Personal information
- Full name: Karuna Sankar "Habla" Bhattacharya
- Date of birth: 1909
- Date of death: 1979 (aged 69–70)
- Position: Winger

Senior career*
- Years: Team / Apps / (Gls)
- 1928–1930: Aryan
- 1930–1938: Mohun Bagan

International career
- 1933–1936: India XI
- 1938: India / 5 / (3)

Managerial career
- Mohun Bagan

= Karuna Bhattacharya =

Indian footballer (1909–1979)

Karuna Sankar Bhattacharya (1909–1979) was a former Indian footballer who represented and captained the India national football team and Mohun Bagan, a football club in Kolkata. The Karuna Bhattacharya Award is given to the best player of Mohun Bagan in every season. On 29 July 2015 Mohun Bagan conferred the "Mohun Bagan Ratna" to Karuna Bhattacharya. He was the first captain of the India national football team during their first officially recognised match in the international tour of Australia against the Australia national football team in 1938.

==Football career==
Bhattacharya represented Mohun Bagan for nine consecutive seasons from 1930 onwards.
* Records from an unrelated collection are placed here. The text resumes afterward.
-- ==== Sys2Proof/Certificates/Slice0/Obligations.lean ====
section
/-!
DEFINITION. The statements for the provers. Each docstring names the rules of spec/ it formalises; where a rule itself
rests on one of the spec's own decisions (D<n> of spec/92_eei_decisions.md) or on the model's log, the docstring says so.
Where an opcode byte is needed it is taken from the parameter tuple `Config.OP`, so that no statement but
`SpecWordsDecode` rests on the values of R79.
-/

open Sys2Proof Sys2Proof.Machine

/-! ## Reset, memory and the invariant -/

/-- R24: after reset every register is 0 but register 7, which is 0xF4. -/
def Obligations.RegistersAfterReset : Prop :=
  ∀ r : Reg, State.reset.x.get r = if r = .r7 then 0xF4 else 0x00

/-- R221 (with R27, R32, R33, R35, R59, and R220 for the reset input): what reset leaves beside the registers. The values
of pc, fl and run are the spec's decisions D5, D4 and D23. -/
def Obligations.ResetClearsTheRest : Prop :=
  ∀ s : State,
    (resetInput s).pc = 0x00 ∧ (resetInput s).fl = 0b000 ∧ (resetInput s).run = .running ∧ (resetInput s).out = [] ∧
    (∀ a : Byte, (resetInput s).memRead a = 0x00) ∧ (∀ r : Reg, (resetInput s).x.get r = State.reset.x.get r)

/-- R40 at reset, in the form of the model's invariant: the flag register holds a legal value and memory holds bytes at
addresses below 256. That memory is a list in canonical form is the model's own choice (log 9) and not R40's, and the
clause on a reported fault (R192, D11) says nothing at reset, where run is Running. -/
def Obligations.ResetMeetsInvariant : Prop := State.reset.Inv

/-- R40 at every step, in the form of the model's invariant: from every state that meets it, a step gives a state that
meets it. The invariant says that `fl` is 0b000 or one-hot, that memory is 256 bytes in canonical form (the form is the
model's own choice, log 9), and that a reported fault has the pc as its `at_pc` (D11) and an address or index outside its
valid range (R192), never the arithmetic fault (R191). -/
def Obligations.StepKeepsInvariant : Prop :=
  ∀ s t : State, s.Inv → step s = .next t → t.Inv

/-- The canonical form is canonical (log 9): two memories in it that read alike at the 256 addresses of R50 are equal
data. -/
def Obligations.CanonicalMemoriesAreEqual : Prop :=
  ∀ m n : Memory, Memory.wf m → Memory.wf n →
    (∀ a : Byte, Memory.read m a.toNat = Memory.read n a.toNat) → m = n

/-- R51: a write changes the single cell touched and nothing else of the machine, and a read gives what was last
written. A read answers a byte and no state: it changes nothing. -/
def Obligations.MemoryReadAfterWrite : Prop :=
  ∀ (s : State) (a b v : Byte),
    (s.memWrite a v).memRead b = (if b = a then v else s.memRead b) ∧
    (s.memWrite a v).x = s.x ∧ (s.memWrite a v).pc = s.pc ∧ (s.memWrite a v).fl = s.fl ∧
    (s.memWrite a v).run = s.run ∧ (s.memWrite a v).out = s.out

/-- R59, R60, R224 (D21 for the refusal; log 8): a launch leaves the reset state with the program bytes from address 0
and zero above them; a program of more than 256 bytes is refused. That the loaded memory is in canonical form is the
model's own choice of a representation (log 9). -/
def Obligations.LaunchPlacesTheProgram : Prop :=
  ∀ p : List Byte,
    (p.length ≤ 256 → ∃ t, launch p = .next t ∧ t = { State.reset with mem := t.mem } ∧ Memory.wf t.mem ∧
      ∀ a : Byte, t.memRead a = p.getD a.toNat 0x00) ∧
    (256 < p.length → launch p = .refused (.programTooLong p.length))

/-! ## Encoding -/

/-- R75 to R79: for every admissible opcode tuple, decoding an encoded instruction with any bytes after it gives back the
instruction, with every operand byte, and the bytes after it. -/
def Obligations.DecodeAfterEncode : Prop :=
  ∀ (T : OpTable), T.Admissible → ∀ (i : Instr) (rest : List Byte),
    decodeWith T (encodeWith T i ++ rest) = .ok (i, rest)

/-- R75, R83: whatever decodes is the encoding of the instruction it decodes to, followed by the bytes left over: no byte
of an instruction is dropped and no two byte strings are one instruction. -/
def Obligations.EncodeAfterDecode : Prop :=
  ∀ (T : OpTable) (bytes : List Byte) (i : Instr) (rest : List Byte),
    decodeWith T bytes = .ok (i, rest) → bytes = encodeWith T i ++ rest

/-- R81, with the constraints R79 sets on the tuple: the decode function answers the instruction whose value the byte is,
and `Unrecognized` for every other byte. -/
def Obligations.DecodeMatchesTheWholeByte : Prop :=
  ∀ (T : OpTable), T.Admissible → ∀ b : Byte,
    (∀ k : Kind, decodeKindWith T b = some k ↔ b = T.value k) ∧
    (decodeKindWith T b = none ↔ ∀ k : Kind, b ≠ T.value k)

/-- A few words written out from the spec's encodings (R76, R79). The opcode values are PRESUMED (log 2): they are the
spec's from general knowledge (D6). -/
def Obligations.SpecWordsDecode : Prop :=
  decode [0x82, 0x00, 0x08] = .ok (.ldi 0x00 0x08, []) ∧
  decode [0xA7, 0x03, 0x05, 0x01] = .ok (.cmp 0x03 0x05, [0x01]) ∧
  decode [0x50, 0x01] = .ok (.call 0x01, []) ∧
  decode [0x11, 0xFF] = .ok (.ret, [0xFF]) ∧
  decode [0x56, 0x02, 0x82] = .ok (.jne 0x02, [0x82]) ∧
  decode [0x00, 0x00] = .error (.unrecognizedOpcode 0x00) ∧
  decode [0xA2, 0x01] = .error (.missingByte 2)

/-! ## The step -/

/-- R100 to R105: when the bytes of memory from the pc decode to an instruction, a step of a running machine is that
instruction's execution, in the same state. -/
def Obligations.StepRunsTheDecodedInstruction : Prop :=
  ∀ (s : State) (i : Instr) (rest : List Byte),
    s.run = .running → decode s.bytesFromPc = .ok (i, rest) → step s = exec i s

/-- The host's question (log 8): with room for three bytes at the pc, the step after `withFetchWord` executes the
instruction that the word decodes to. -/
def Obligations.FetchWordIsRun : Prop :=
  ∀ (s : State) (nbits w : Nat) (i : Instr),
    s.run = .running → s.pc.toNat ≤ 253 → decodeTableWord nbits w = some i →
    step (s.withFetchWord nbits w) = exec i (s.withFetchWord nbits w)

/-- R190: a byte at the pc that is none of the thirteen opcode values is reported with code 1, no sub-cause, its address
and its value, no state other than run changes, and no further instruction executes; and a step reports code 1 only for
such a byte. -/
def Obligations.UnrecognizedOpcodeIsReported : Prop :=
  ∀ s : State, s.run = .running →
    ((∀ k : Kind, s.memRead s.pc ≠ Config.OP.value k) →
      step s = .next { s with run := .faulted (.unrecognizedOpcode s.pc (s.memRead s.pc)) } ∧
      RunState.status (.faulted (.unrecognizedOpcode s.pc (s.memRead s.pc))) =
        .failure 1 0 s.pc (.opcode (s.memRead s.pc)) ∧
      ∀ u : State, step { s with run := .faulted (.unrecognizedOpcode s.pc (s.memRead s.pc)) } ≠ .next u) ∧
    (∀ (t : State) (r : FaultRec), step s = .next t → t.run = .faulted r → r.code = 1 →
      ∀ k : Kind, s.memRead s.pc ≠ Config.OP.value k)

/-- R103 (D8, D10): an instruction whose last operand byte would lie above address 255 reports `OPERAND_FETCH` with
address 256 and changes nothing else; HLT and RET fetch no operand and never do. -/
def Obligations.MissingOperandIsReported : Prop :=
  ∀ (s : State) (k : Kind), s.run = .running → s.memRead s.pc = Config.OP.value k →
    (255 < s.pc.toNat + (k.length - 1) →
      step s = .next { s with run := .faulted (.address .operandFetch s.pc 256) }) ∧
    (k = .hlt → step s = exec .hlt s) ∧ (k = .ret → step s = exec .ret s)

/-- R104 (D9): the first byte above 7 in a register-index position, `opa` before `opb`, is reported with `REG_INDEX` and
nothing else changes, for every instruction with a register operand, JEQ and JNE not taken among them. -/
def Obligations.BadRegisterIndexIsReported : Prop :=
  ∀ (i : Instr) (s : State) (b : Byte),
    (i.registerOperands.find? fun c => decide (7 < c.toNat)) = some b →
    exec i s = .next { s with run := .faulted (.address .regIndex s.pc b.toNat) }

/-- R100, R203 and R208 (D23): a machine takes a step exactly when it runs. Every running state has a next state,
whatever its memory and registers hold; a terminal state has none. That the model stops there with a fault of the step,
and does not repeat the state, is the model's choice (log 1). -/
def Obligations.OnlyARunningMachineSteps : Prop :=
  (∀ s : State, s.run = .running → ∃ t, step s = .next t) ∧
  (∀ s : State, s.run = .halted → step s = .fault .halted) ∧
  (∀ (s : State) (r : FaultRec), s.run = .faulted r → step s = .fault (.faulted r))

/-- R194, R197 (D14; R194 is the spec's inference): a step ends in the first fault of the priority order that applies in
the state it starts from, in Halted if it executes HLT, and in Running otherwise. -/
def Obligations.StepReportsTheFirstFault : Prop :=
  ∀ s t : State, step s = .next t →
    t.run = match stepFault s with
      | some r => .faulted r
      | none => if s.memRead s.pc = Config.OP.hlt then .halted else .running

/-- R198 (D11): faults are precise. The record's `at_pc` is the pc of the faulting step and the pc stays there; unless the
fault is `NEXT_PC`, the whole state but run is what it was. -/
def Obligations.FaultsArePrecise : Prop :=
  ∀ (s t : State) (r : FaultRec), step s = .next t → t.run = .faulted r →
    r.atPc = s.pc ∧ t.pc = s.pc ∧ (r.isNextPc = false → t = { s with run := .faulted r })

/-- R147, R191 (D15): the arithmetic fault cannot occur in any run. -/
def Obligations.ArithmeticFaultNeverOccurs : Prop :=
  ∀ (s t : State) (p va vb : Byte), step s = .next t → t.run ≠ .faulted (.arithmetic p va vb)

/-- R26, R28 and R107: after a step that ends without a fault the pc is the one value the table gives, and no sequential
update has wrapped (D8, D12). -/
def Obligations.PcAfterEveryStep : Prop :=
  ∀ (s t : State) (k : Kind), s.memRead s.pc = Config.OP.value k → step s = .next t → t.failed = false →
    t.pc.toNat = pcTable k s

/-- R110 to R119: the composition of the eight blocks, whatever the operand latches held before (R37), gives in every
state what the architectural step gives. The decomposition and the ports are the spec's own (D24); the wiring between the
blocks is the model's deduction from the port lists and R119 (log 13, DEDUCED). -/
def Obligations.BlocksComputeTheStep : Prop :=
  ∀ (latchA latchB : Byte) (s : State), Block.step latchA latchB s = step s

/-! ## The instructions -/

/-- R130 (D12): HLT executes at every address, 255 included, halts, moves the pc on unless it is 255, and changes nothing
else. -/
def Obligations.HltHalts : Prop :=
  ∀ s : State,
    exec .hlt s = .next { s with run := .halted, pc := if s.pc = 0xFF then 0xFF else s.pc + 1 } ∧
    (s.run = .running → s.memRead s.pc = Config.OP.hlt → step s = exec .hlt s)

/-- R131: LDI writes the literal to `x[a]` and advances by 3; it faults when an operand byte is missing (pc at 254 or
above), when `opa` exceeds 7, and, after the register write, when pc is 253. -/
def Obligations.LdiLoadsTheLiteral : Prop :=
  ∀ (s : State) (opa imm : Byte),
    (∀ a, Reg.ofByte opa = some a → s.pc.toNat + 3 ≤ 255 →
      exec (.ldi opa imm) s = .next { s with x := s.x.set a imm, pc := s.pc + 3 }) ∧
    (∀ a, Reg.ofByte opa = some a → 255 < s.pc.toNat + 3 →
      exec (.ldi opa imm) s =
        .next { s with x := s.x.set a imm, run := .faulted (.address .nextPc s.pc (s.pc.toNat + 3)) }) ∧
    (7 < opa.toNat → exec (.ldi opa imm) s = .next { s with run := .faulted (.address .regIndex s.pc opa.toNat) }) ∧
    (s.run = .running → s.memRead s.pc = Config.OP.ldi →
      step s = if 254 ≤ s.pc.toNat then .next { s with run := .faulted (.address .operandFetch s.pc 256) }
        else exec (.ldi s.opa s.opb) s)

/-- R132: PRN appends the register's value to the output and advances by 2; at pc 254 the value has been emitted before
the fault. The sink's text form (D22) is not stated here. -/
def Obligations.PrnEmitsTheRegister : Prop :=
  ∀ (s : State) (opa : Byte),
    (∀ a, Reg.ofByte opa = some a → s.pc.toNat + 2 ≤ 255 →
      exec (.prn opa) s = .next { s with out := s.out ++ [s.x.get a], pc := s.pc + 2 }) ∧
    (∀ a, Reg.ofByte opa = some a → 255 < s.pc.toNat + 2 →
      exec (.prn opa) s =
        .next { s with out := s.out ++ [s.x.get a], run := .faulted (.address .nextPc s.pc (s.pc.toNat + 2)) }) ∧
    (7 < opa.toNat → exec (.prn opa) s = .next { s with run := .faulted (.address .regIndex s.pc opa.toNat) }) ∧
    (s.run = .running → s.memRead s.pc = Config.OP.prn →
      step s = if s.pc.toNat = 255 then .next { s with run := .faulted (.address .operandFetch s.pc 256) }
        else exec (.prn s.opa) s)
He played alongside Gostha Pal, Syed Abdus Samad, Umapati Kumar, Balaidas Chatterjee, Sanmatha Dutta, Bimal Mukherjee, R. Lumsden, Satu Chowdhury, and many others during that time. The period from 1933 to 1939 was a golden era for Mohun Bagan, and they won 29 trophies during this time. In these 7 years, Mohun Bagan was virtually invincible in derby losing only 1 match that period to an East Bengal. From 1938 onwards, he did play few years in Customs.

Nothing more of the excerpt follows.